Key Elements of a Strong Cover Letter

Header and contact details

Start with your full name, CNA credentials, license number, phone, email, and city. Include any current certifications such as CPR or BLS so the hiring manager sees your qualifications at a glance.

Opening hook

Open by naming the role you want and a brief sentence about your freelance background. Use this space to state your goal of moving into a stable full time position and why the employer interests you.

Clinical highlights and examples

Summarize 2 to 3 concrete responsibilities or patient care outcomes from freelance shifts that match the job. Focus on specific skills like dementia care, wound care assistance, or infection control and include short examples of teamwork or problem solving.

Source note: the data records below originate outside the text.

-- ==== Sys2Proof/Safety.lean ====
section
/-! DEFINITION. The terms the claims use: the operand indices of an encoding, what an instruction leaves unchanged, what
it stores, the invariant of the machine, and a run that never stops. -/

namespace Sys2Proof

/-- The index that selects a register (30_encoding.md R116). -/
def Reg8.index : Reg8 → Nat
  | .b => 0
  | .c => 1
  | .d => 2
  | .e => 3
  | .h => 4
  | .l => 5
  | .a => 7

/-- The index of a pair in `rp` (R117). -/
def Pair.index : Pair → Nat
  | .bc => 0
  | .de => 1
  | .hl => 2
  | .sp => 3

/-- The index of a pair in `rp2` (R117). -/
def StackPair.index : StackPair → Nat
  | .bc => 0
  | .de => 1
  | .hl => 2
  | .af => 3

/-- The index of a condition (R118). -/
def Cond.index : Cond → Nat
  | .nz => 0
  | .z => 1
  | .nc => 2
  | .c => 3

/-- The index of an ALU operation (R119). -/
def AluOp.index : AluOp → Nat
  | .add => 0
  | .adc => 1
  | .sub => 2
  | .sbc => 3
  | .and => 4
  | .xor => 5
  | .or => 6
  | .cp => 7

/-- The index of a CB rotate or shift (R120). -/
def ShiftOp.index : ShiftOp → Nat
  | .rlc => 0
  | .rrc => 1
  | .rl => 2
  | .rr => 3
  | .sla => 4
  | .sra => 5
  | .swap => 6
  | .srl => 7

/-- An opcode byte written as a sum of its fields. -/
def opByte (n : Nat) : Byte := BitVec.ofNat 8 n

/-- The 8-bit registers that hold a pair (10_state.md R22). -/
def Pair.regs : Pair → List Reg8
  | .bc => [.b, .c]
  | .de => [.d, .e]
  | .hl => [.h, .l]
  | .sp => []

/-- The 8-bit registers that hold a stack pair; AF's F is not an indexed register (R22). -/
def StackPair.regs : StackPair → List Reg8
  | .bc => [.b, .c]
  | .de => [.d, .e]
  | .hl => [.h, .l]
  | .af => [.a]

namespace Machine

/-! ## Operand forms gathered for a statement -/

/-- The 8-bit ALU instruction with this operand: 72 constructors (42_alu8.md R203..R226). -/
def aluInstr (op : AluOp) : Source → Instr
  | .reg r => Instr.aluReg op r
  | .memHL => Instr.aluMem op
  | .imm v => Instr.aluImm op v

/-- The INC of an 8-bit operand: 8 constructors (R227, R228). -/
def incInstr : Place → Instr
  | .reg r => Instr.incReg r
  | .memHL => .incMemHL

/-- The DEC of an 8-bit operand: 8 constructors (R229, R230). -/
def decInstr : Place → Instr
  | .reg r => Instr.decReg r
  | .memHL => .decMemHL

/-- The CB rotate or shift of an operand: 64 constructors (44_rotate_shift.md R275..R290). -/
def shiftInstr (o : ShiftOp) : Place → Instr
  | .reg r => Instr.shiftReg o r
  | .memHL => Instr.shiftMem o

/-- BIT of an operand: 64 constructors (45_bit_ops.md R300, R301). -/
def bitInstr (n : Fin 8) : Place → Instr
  | .reg r => Instr.bitReg n r
  | .memHL => Instr.bitMem n

/-- RES of an operand: 64 constructors (R302, R303). -/
def resInstr (n : Fin 8) : Place → Instr
  | .reg r => Instr.resReg n r
  | .memHL => Instr.resMem n

/-- SET of an operand: 64 constructors (R304, R305). -/
def setInstr (n : Fin 8) : Place → Instr
  | .reg r => Instr.setReg n r
  | .memHL => Instr.setMem n

/-- The 3-bit index of an operand: a register's, or 6 for the byte at HL (R116). -/
def Place.index : Place → Nat
  | .reg r => r.index
  | .memHL => 6

/-- The registers an instruction with this destination may change. -/
def Place.regs : Place → List Reg8
  | .reg r => [r]
  | .memHL => []

/-- The byte a source operand has: a register, the byte at HL, or the immediate (R119, R145). -/
def Source.value (s : State) : Source → Byte
  | .reg r => s.getReg r
  | .memHL => s.peek s.hl
  | .imm v => v

/-- The byte an operand has: a register, or the byte at HL (R145). -/
def Place.value (s : State) : Place → Byte
  | .reg r => s.getReg r
  | .memHL => s.peek s.hl

/-- The bytes of an 8-bit ALU instruction: `10 ooo zzz`, `10 ooo 110`, or `11 ooo 110 d8` (42_alu8.md section 2). -/
def aluBytes (op : AluOp) : Source → List Byte
  | .reg r => [opByte (0x80 + 8 * op.index + r.index)]
  | .memHL => [opByte (0x86 + 8 * op.index)]
  | .imm v => [opByte (0xC6 + 8 * op.index), v]

/-- What an 8-bit ALU instruction costs: 4 cycles with a register, else 8 (42_alu8.md section 2). -/
def Source.cost : Source → Nat
  | .reg _ => 4
  | .memHL => 8
  | .imm _ => 8

/-- A cost that depends on the operand: the first with a register, the second with the byte at HL. -/
def Place.cost (reg mem : Nat) : Place → Nat
  | .reg _ => reg
  | .memHL => mem

/-- The addresses an operand reads. -/
def Place.reads (s : State) : Place → List Word
  | .reg _ => []
  | .memHL => [s.hl]

/-- The addresses a source operand reads. -/
def Source.reads (s : State) : Source → List Word
  | .memHL => [s.hl]
  | .reg _ => []
  | .imm _ => []

/-! ## Frames -/

/-- Every 8-bit register but those listed keeps its value. -/
def SameRegs (s t : State) (changed : List Reg8) : Prop := ∀ r, r ∉ changed → t.getReg r = s.getReg r

/-- IME, the two delay counters, halted and stopped keep their values. -/
def SameControl (s t : State) : Prop :=
  t.cpu.ime = s.cpu.ime ∧ t.cpu.imeEnableDelay = s.cpu.imeEnableDelay ∧ t.cpu.imeDisableDelay = s.cpu.imeDisableDelay ∧
  t.cpu.halted = s.cpu.halted ∧ t.cpu.stopped = s.cpu.stopped

/-- Every component outside the CPU but the diagnostic log and the step's cost keeps its value. -/
def SameDevices (s t : State) : Prop :=
  t.irq = s.irq ∧ t.timer = s.timer ∧ t.ppu = s.ppu ∧ t.dma = s.dma ∧ t.joypad = s.joypad ∧ t.serial = s.serial ∧
  t.cart = s.cart ∧ t.mem = s.mem ∧ t.budget = s.budget ∧ t.params = s.params

/-- Every address reads as before. -/
def SameBytes (s t : State) : Prop := ∀ a, t.peek a = s.peek a

/-- The diagnostic log grew by the events of accesses to these addresses, in order (60_exceptions.md R490). -/
def Logged (s t : State) (accesses : List Word) : Prop := t.diag = s.diag ++ accesses.filterMap accessDiag

/-- What an instruction that stores nothing leaves alone: the registers not listed, IME and the waiting states, every
component outside the CPU, every byte; the log gains the events of its data reads. -/
def ReadFrame (s t : State) (changed : List Reg8) (reads : List Word) : Prop :=
  SameRegs s t changed ∧ SameControl s t ∧ SameDevices s t ∧ SameBytes s t ∧ Logged s t reads

/-- The addresses b that may read differently after a byte is written to address a (20_memory.md R61): those that name
the same storage cell; the ROM and RAM windows after a mapper register write (R80..R83); SC and IF after a write to SC
(60_exceptions.md R481); the register itself after any other I/O write; none where the write is dropped. -/
def State.Touches (s : State) (a b : Word) : Prop :=
  match target a with
  | .rom _ => b.toNat < 0x8000 ∨ (0xA000 ≤ b.toNat ∧ b.toNat < 0xC000)
  | .vram _ | .cartRam _ | .wram _ | .echo _ | .oam _ | .hram _ => ∃ k, s.cellOf a = some k ∧ s.cellOf b = some k
  | .serialControl => b = 0xFF02 ∨ b = 0xFF0F
  | .joypad | .serialData | .timer _ | .intFlag | .ppu _ | .dma | .intEnable => b = a
  | .prohibited | .audio | .unmapped => False

/-- The effect, outside the CPU, of one `write8(a, v)` after the data reads listed: the components are those that the bus
write leaves; where a names a storage cell, every address of that cell reads v; every address that a write to a does not
touch reads as before. -/
def StoresByte (s t : State) (reads : List Word) (a : Word) (v : Byte) : Prop :=
  SameDevices (s.write8 a v) t ∧ Logged s t (reads ++ [a]) ∧
  (∀ k b, s.cellOf a = some k → s.cellOf b = some k → t.peek b = v) ∧
  (∀ b, ¬ s.Touches a b → t.peek b = s.peek b)

/-- The effect, outside the CPU, of `MemWrite(a, 2, v)`: the low byte at a, then the high byte at a + 1 (00_scope.md R10).
Where the two addresses name two storage cells, those read as v's bytes; every address that neither write touches reads as
before. -/
def StoresWord (s t : State) (a v : Word) : Prop :=
  SameDevices ((s.write8 a (loByte v)).write8 (a + 1) (hiByte v)) t ∧ Logged s t [a, a + 1] ∧
  (∀ j k b, s.cellOf a = some j → s.cellOf (a + 1) = some k → j ≠ k →
    (s.cellOf b = some j → t.peek b = loByte v) ∧ (s.cellOf b = some k → t.peek b = hiByte v)) ∧
  (∀ b, ¬ s.Touches a b → ¬ (s.write8 a (loByte v)).Touches (a + 1) b → t.peek b = s.peek b)

/-- What an instruction that writes this operand and nothing else does to the machine: the register, or one read and one
write of the byte at HL. -/
def WritesPlace (s t : State) (p : Place) (v : Byte) : Prop :=
  match p with
  | .reg r => t.getReg r = v ∧ ReadFrame s t [r] []
  | .memHL => StoresByte s t [s.hl] s.hl v ∧ SameRegs s t [] ∧ SameControl s t

/-- F, PC and SP keep their values. -/
def SameFPcSp (s t : State) : Prop := t.cpu.f = s.cpu.f ∧ t.cpu.pc = s.cpu.pc ∧ t.cpu.sp = s.cpu.sp

/-- PC and SP keep their values; F holds these four flags, bits 3..0 zero (10_state.md R21). -/
def SetsFlags (s t : State) (z n h c : Bool) : Prop :=
  t.flags = { z := z, n := n, h := h, c := c } ∧ t.cpu.f &&& 0x0F = 0 ∧ t.cpu.pc = s.cpu.pc ∧ t.cpu.sp = s.cpu.sp

/-! ## Running -/

/-- The state once n bytes have been fetched at PC: one bus read each, PC past them (00_scope.md R11). -/
def State.fetched (s : State) (n : Nat) : State :=
  ((List.range n).foldl (fun u k => u.noteAccess (s.cpu.pc + BitVec.ofNat 16 k)) s).setPc (s.cpu.pc + BitVec.ofNat 16 n)

/-- The next step executes an instruction: the CPU is neither stopped nor halted, and no interrupt is both pending and
enabled by IME (40_step_engine.md R140). -/
def State.Runs (s : State) : Prop :=
  s.cpu.stopped = false ∧ s.cpu.halted = false ∧ (s.nextTriggered = none ∨ s.cpu.ime = false)

/-- The pixel that entry k puts at column x of line ly, if its span reaches x and its colour there is not transparent
(60_exceptions.md R455). -/
def State.spriteAt (s : State) (ly x k : Nat) : Option Shade :=
  let col : Int := (x : Int) - ((s.oam (4 * k + 1)).toNat - 8)
  if 0 ≤ col ∧ col ≤ 7 then s.spritePixel ly k col.toNat else none

/-- n system steps, one after another. -/
def runSteps : Nat → State → Result
  | 0, s => .next s
  | n + 1, s =>
    match step s with
    | .next t => runSteps n t
    | .fault r => .fault r
    | .refused r => .refused r

/-- What n system steps cost together. -/
def runCost : Nat → State → Nat
  | 0, _ => 0
  | n + 1, s =>
    match step s with
    | .next t => t.cycles + runCost n t
    | .fault _ => 0
    | .refused _ => 0

/-! ## The invariant -/

/-- Byte storage is in canonical form. -/
def State.StorageCanonical (s : State) : Prop := Memory.wf s.mem ∧ Memory.wf s.cart.rom

/-- Bits 3..0 of F are zero (10_state.md R21) and a pending delay is a positive count (R26). -/
def State.CpuLegal (s : State) : Prop :=
  s.cpu.f &&& 0x0F = 0 ∧ (∀ n, s.cpu.imeEnableDelay = some n → 0 < n) ∧ (∀ n, s.cpu.imeDisableDelay = some n → 0 < n)

/-- LY is 0..153, the PPU is in VBlank exactly on lines 144..153, and less than a period has accumulated (R441, R444). -/
def State.PpuLegal (s : State) : Prop :=
  s.ppu.ly.toNat ≤ 153 ∧ (s.ppu.mode = .vBlank ↔ 144 ≤ s.ppu.ly.toNat) ∧ s.ppu.clock < s.ppu.mode.period

/-- The timer's accumulators hold less than their longest periods (R29, R432). -/
def State.TimerLegal (s : State) : Prop := s.timer.divAcc < 256 ∧ s.timer.timaAcc < 1024

/-- A DMA's counter is below 640, and 0 when no DMA is pending (R37, R71). -/
def State.DmaLegal (s : State) : Prop := s.dma.counter < 640 ∧ (s.dma.pending = false → s.dma.counter = 0)

/-- SC holds bits 7 and 0 only, and never both at rest: such a transfer has completed (R39, R481). -/
def State.SerialLegal (s : State) : Prop := s.serial.sc &&& 0x7E = 0 ∧ s.serial.sc ≠ 0x81

/-- An MBC1's low bank field is never 0 (R36, R82). -/
def State.CartLegal (s : State) : Prop := ∀ m, s.cart.mapper = .mbc1 m → m.romBankLow ≠ 0

/-- EI_DELAY and DI_DELAY are positive counts, as a scheduled delay is (10_state.md R26). -/
def Params.Legal (p : Config.Params) : Prop := 0 < p.eiDelay ∧ 0 < p.diDelay

/-- The machine's invariant. -/
structure State.Inv (s : State) : Prop where
  params : Params.Legal s.params
  storage : s.StorageCanonical
  cpu : s.CpuLegal
  ppu : s.PpuLegal
  timer : s.TimerLegal
  dma : s.DmaLegal
  serial : s.SerialLegal
  cart : s.CartLegal

/-! ## The PPU's place in the frame -/

/-- Where a mode begins within a line's 456 cycles (R441). -/
def PpuMode.offset : PpuMode → Nat
  | .oamSearch => 0
  | .transfer => 80
  | .hBlank => 252
  | .vBlank => 0

/-- The cycles from the start of the frame to the PPU's present state: 456 a line, the mode's start in the line, and the
cycles accumulated in the mode. -/
def Ppu.framePosition (p : Ppu) : Nat := 456 * p.ly.toNat + p.mode.offset + p.clock

/-! ## Safe runs -/

/-- The machine goes on from this state: no fault and no refusal (R147). -/
def State.GoesOn (s : State) : Prop := ∃ t, step s = .next t

end Machine

end Sys2Proof
end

Closing and call to action

End by reinforcing your commitment to full time work and offering references or availability for a conversation. Ask for an interview and give the best way to reach you.

Cover Letter Structure

1. Header

Include your name, CNA credential, license number, phone, email, and city. Add current certifications like CPR or BLS so a reviewer can quickly confirm your qualifications.

2. Greeting

Address the hiring manager by name when you can, or use a professional greeting such as Dear Hiring Manager. A personal greeting shows you did a little research and helps your letter stand out.

3. Opening Paragraph

State the exact position you are applying for and mention that you have worked as a freelance CNA. Briefly explain that you are seeking a full time role to provide consistent care and grow with a team.

4. Body Paragraph(s)

Highlight the most relevant clinical skills and a short example from your freelance work that demonstrates reliability or teamwork. Mention any settings you have experience in, like long term care or home health, and note your ability to adapt to new teams and routines.

5. Closing Paragraph

Summarize why you are a strong fit and express enthusiasm for steady full time work. Offer to provide references and state your availability for an interview or an orientation shift.

6. Signature

Use a polite sign off such as Sincerely or Best regards, followed by your full name and CNA credential. Include your phone number and email again beneath your name for easy contact.

Dos and Don'ts

Do
✓

Do tailor the letter to the job listing and mention one or two skills that match the posting. This shows you read the ad and helps the hiring manager see your fit quickly.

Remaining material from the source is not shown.